[Collected data]
--------

-- ==== Sys2Proof/Laws/SMap.lean ====
section
/-!
SUPPORT. The laws of sparse tables: a read after a write, and that every operation keeps the canonical form.
-/
namespace Sys2Proof.Machine

variable {α : Type}

@[simp] theorem smFind_nil (i : Nat) : smFind ([] : SMap α) i = none := rfl

theorem smFind_del_self (m : SMap α) (i : Nat) : smFind (smDel m i) i = none := by
  induction m with
  | nil => rfl
  | cons p m ih =>
    obtain ⟨k, v⟩ := p
    by_cases h : k = i
    · simpa [smDel, h] using ih
    · simp only [smDel, List.filter_cons, h, Bool.not_false, if_true, smFind,
        show (k == i) = false by simp [h]] at ih ⊢
      simpa using ih

theorem smFind_del_ne (m : SMap α) {i j : Nat} (h : j ≠ i) : smFind (smDel m i) j = smFind m j := by
  induction m with
  | nil => rfl
  | cons p m ih =>
    obtain ⟨k, v⟩ := p
    by_cases hk : k = i
    · subst hk
      simp only [smFind, if_neg (Ne.symm h)]
      simpa [smDel] using ih
    · by_cases hj : k = j
      · simp [smDel, smFind, hj, h]
      · simp only [smFind, if_neg hj]
        rw [← ih]
        simp [smDel, hk, smFind, hj]

theorem smFind_ins_self (m : SMap α) (i : Nat) (v : α) (h : smFind m i = none) : smFind (smIns i v m) i = some v := by
  induction m with
  | nil => simp [smIns, smFind]
  | cons p m ih =>
    obtain ⟨k, w⟩ := p
    by_cases hk : k = i
    · simp [smFind, hk] at h
    · simp only [smFind, if_neg hk] at h
      simp only [smIns]
      split
      · simpa [smFind, hk] using ih h
      · simp [smFind]

theorem smFind_ins_ne (m : SMap α) {i j : Nat} (v : α) (h : j ≠ i) : smFind (smIns i v m) j = smFind m j := by
  induction m with
  | nil => simp [smIns, smFind, Ne.symm h]
  | cons p m ih =>
    obtain ⟨k, w⟩ := p
    simp only [smIns]
    split
    · simp [smFind, ih]
    · simp [smFind, Ne.symm h]

/-- A read after a write of the same key gives the value written. -/
theorem smFind_put_self (m : SMap α) (i : Nat) (v : α) : smFind (smPut m i v) i = some v :=
  smFind_ins_self _ i v (smFind_del_self m i)

/-- A write leaves every other key alone. -/
theorem smFind_put_ne (m : SMap α) {i j : Nat} (v : α) (h : j ≠ i) : smFind (smPut m i v) j = smFind m j := by
  rw [smPut, smFind_ins_ne _ v h, smFind_del_ne m h]

@[simp] theorem smGet_nil (d : Nat → α) (i : Nat) : smGet d [] i = d i := rfl

@[simp] theorem smGet_put_self (d : Nat → α) (m : SMap α) (i : Nat) (v : α) : smGet d (smPut m i v) i = v := by
  simp [smGet, smFind_put_self]

theorem smGet_put_ne (d : Nat → α) (m : SMap α) {i j : Nat} (v : α) (h : j ≠ i) :
    smGet d (smPut m i v) j = smGet d m j := by
  simp [smGet, smFind_put_ne m v h]

@[simp] theorem smGet_set_self [DecidableEq α] (d : Nat → α) (m : SMap α) (i : Nat) (v : α) :
    smGet d (smSet d m i v) i = v := by
  unfold smSet; split
  · rename_i h; simp [smGet, smFind_del_self, h]
  · simp

theorem smGet_set_ne [DecidableEq α] (d : Nat → α) (m : SMap α) {i j : Nat} (v : α) (h : j ≠ i) :
    smGet d (smSet d m i v) j = smGet d m j := by
  unfold smSet; split
  · simp [smGet, smFind_del_ne m h]
  · exact smGet_put_ne d m v h

theorem smGet_set [DecidableEq α] (d : Nat → α) (m : SMap α) (i j : Nat) (v : α) :
    smGet d (smSet d m i v) j = if j = i then v else smGet d m j := by
  by_cases h : j = i
  · subst h; simp
  · simp [h, smGet_set_ne d m v h]

theorem smIns_mem {i : Nat} {v : α} {m : SMap α} {p : Nat × α} (h : p ∈ smIns i v m) : p = (i, v) ∨ p ∈ m := by
  induction m with
  | nil => left; simpa [smIns] using h
  | cons q m ih =>
    simp only [smIns] at h
    split at h
    · rcases List.mem_cons.1 h with h | h
      · right; simp [h]
      · rcases ih h with h | h
        · exact .inl h
        · right; simp [h]
    · rcases List.mem_cons.1 h with h | h
      · exact .inl h
      · right; exact h

theorem smDel_mem {i : Nat} {m : SMap α} {p : Nat × α} (h : p ∈ smDel m i) : p ∈ m ∧ p.1 ≠ i := by
  simpa [smDel] using h

theorem smSorted_del {m : SMap α} (i : Nat) (h : smSorted m = true) : smSorted (smDel m i) = true := by
  induction m with
  | nil => rfl
  | cons p m ih =>
    obtain ⟨k, v⟩ := p
    simp only [smSorted, Bool.and_eq_true, List.all_eq_true, decide_eq_true_eq] at h
    have ih' := ih h.2
    by_cases hk : k = i
    · simpa [smDel, hk] using ih'
    · have : smDel ((k, v) :: m) i = (k, v) :: smDel m i := by simp [smDel, hk]
      rw [this]
      simp only [smSorted, Bool.and_eq_true, List.all_eq_true, decide_eq_true_eq]
      exact ⟨fun p hp => h.1 p (smDel_mem hp).1, ih'⟩

theorem smSorted_ins {m : SMap α} (i : Nat) (v : α) (h : smSorted m = true) (hn : ∀ p ∈ m, p.1 ≠ i) :
    smSorted (smIns i v m) = true := by
  induction m with
  | nil => rfl
  | cons p m ih =>
    obtain ⟨k, w⟩ := p
    have h0 := h
    simp only [smSorted, Bool.and_eq_true, List.all_eq_true, decide_eq_true_eq] at h
    simp only [smIns]
    split
    · rename_i hlt
      simp only [smSorted, Bool.and_eq_true, List.all_eq_true, decide_eq_true_eq]
      refine ⟨fun p hp => ?_, ih h.2 (fun p hp => hn p (by simp [hp]))⟩
      rcases smIns_mem hp with rfl | hp
      · exact hlt
      · exact h.1 p hp
    · rename_i hge
      have hki : k ≠ i := hn (k, w) (by simp)
      have hik : i < k := by omega
      rw [smSorted]
      simp only [Bool.and_eq_true, List.all_eq_true, decide_eq_true_eq]
      refine ⟨fun p hp => ?_, h0⟩
      rcases List.mem_cons.1 hp with rfl | hp
      · exact hik
      · exact Nat.lt_trans hik (h.1 p hp)

/-- Every write keeps the canonical form. -/
theorem smCanon_set [DecidableEq α] (d : Nat → α) {m : SMap α} (i : Nat) (v : α) (h : smCanon d m = true) :
    smCanon d (smSet d m i v) = true := by
  simp only [smCanon, Bool.and_eq_true, List.all_eq_true] at h ⊢
  obtain ⟨hs, ha⟩ := h
  unfold smSet
  split
  · exact ⟨smSorted_del i hs, fun p hp => ha p (smDel_mem hp).1⟩
  · rename_i hv
    refine ⟨smSorted_ins i v (smSorted_del i hs) (fun p hp => (smDel_mem hp).2), fun p hp => ?_⟩
    rcases smIns_mem hp with rfl | hp
    · simpa using hv
    · exact ha p (smDel_mem hp).1

theorem smSorted_filter {m : SMap α} (f : Nat × α → Bool) (h : smSorted m = true) : smSorted (m.filter f) = true := by
  induction m with
  | nil => rfl
  | cons p m ih =>
    obtain ⟨k, v⟩ := p
    simp only [smSorted, Bool.and_eq_true, List.all_eq_true, decide_eq_true_eq] at h
    have ih' := ih h.2
    by_cases hk : f (k, v) = true
    · simp only [List.filter_cons, hk, if_true, smSorted, Bool.and_eq_true, List.all_eq_true, decide_eq_true_eq]
      exact ⟨fun p hp => h.1 p (List.mem_filter.1 hp).1, ih'⟩
    · simpa [List.filter_cons, hk] using ih'

/-- Leaving entries out keeps the canonical form. -/
theorem smCanon_filter [DecidableEq α] (d : Nat → α) {m : SMap α} (f : Nat × α → Bool) (h : smCanon d m = true) :
    smCanon d (m.filter f) = true := by
  simp only [smCanon, Bool.and_eq_true, List.all_eq_true] at h ⊢
  exact ⟨smSorted_filter f h.1, fun p hp => h.2 p (List.mem_filter.1 hp).1⟩

end Sys2Proof.Machine
end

--------

### Your goal:
Among the entries above, locate the lines containing "refine ⟨smSorted_ins i" and "by_cases hk : f (k, v) = true", and transcribe exactly those two lines and all lines between.

### Problem solution:
    refine ⟨smSorted_ins i v (smSorted_del i hs) (fun p hp => (smDel_mem hp).2), fun p hp => ?_⟩
    rcases smIns_mem hp with rfl | hp
    · simpa using hv
    · exact ha p (smDel_mem hp).1

theorem smSorted_filter {m : SMap α} (f : Nat × α → Bool) (h : smSorted m = true) : smSorted (m.filter f) = true := by
  induction m with
  | nil => rfl
  | cons p m ih =>
    obtain ⟨k, v⟩ := p
    simp only [smSorted, Bool.and_eq_true, List.all_eq_true, decide_eq_true_eq] at h
    have ih' := ih h.2
    by_cases hk : f (k, v) = true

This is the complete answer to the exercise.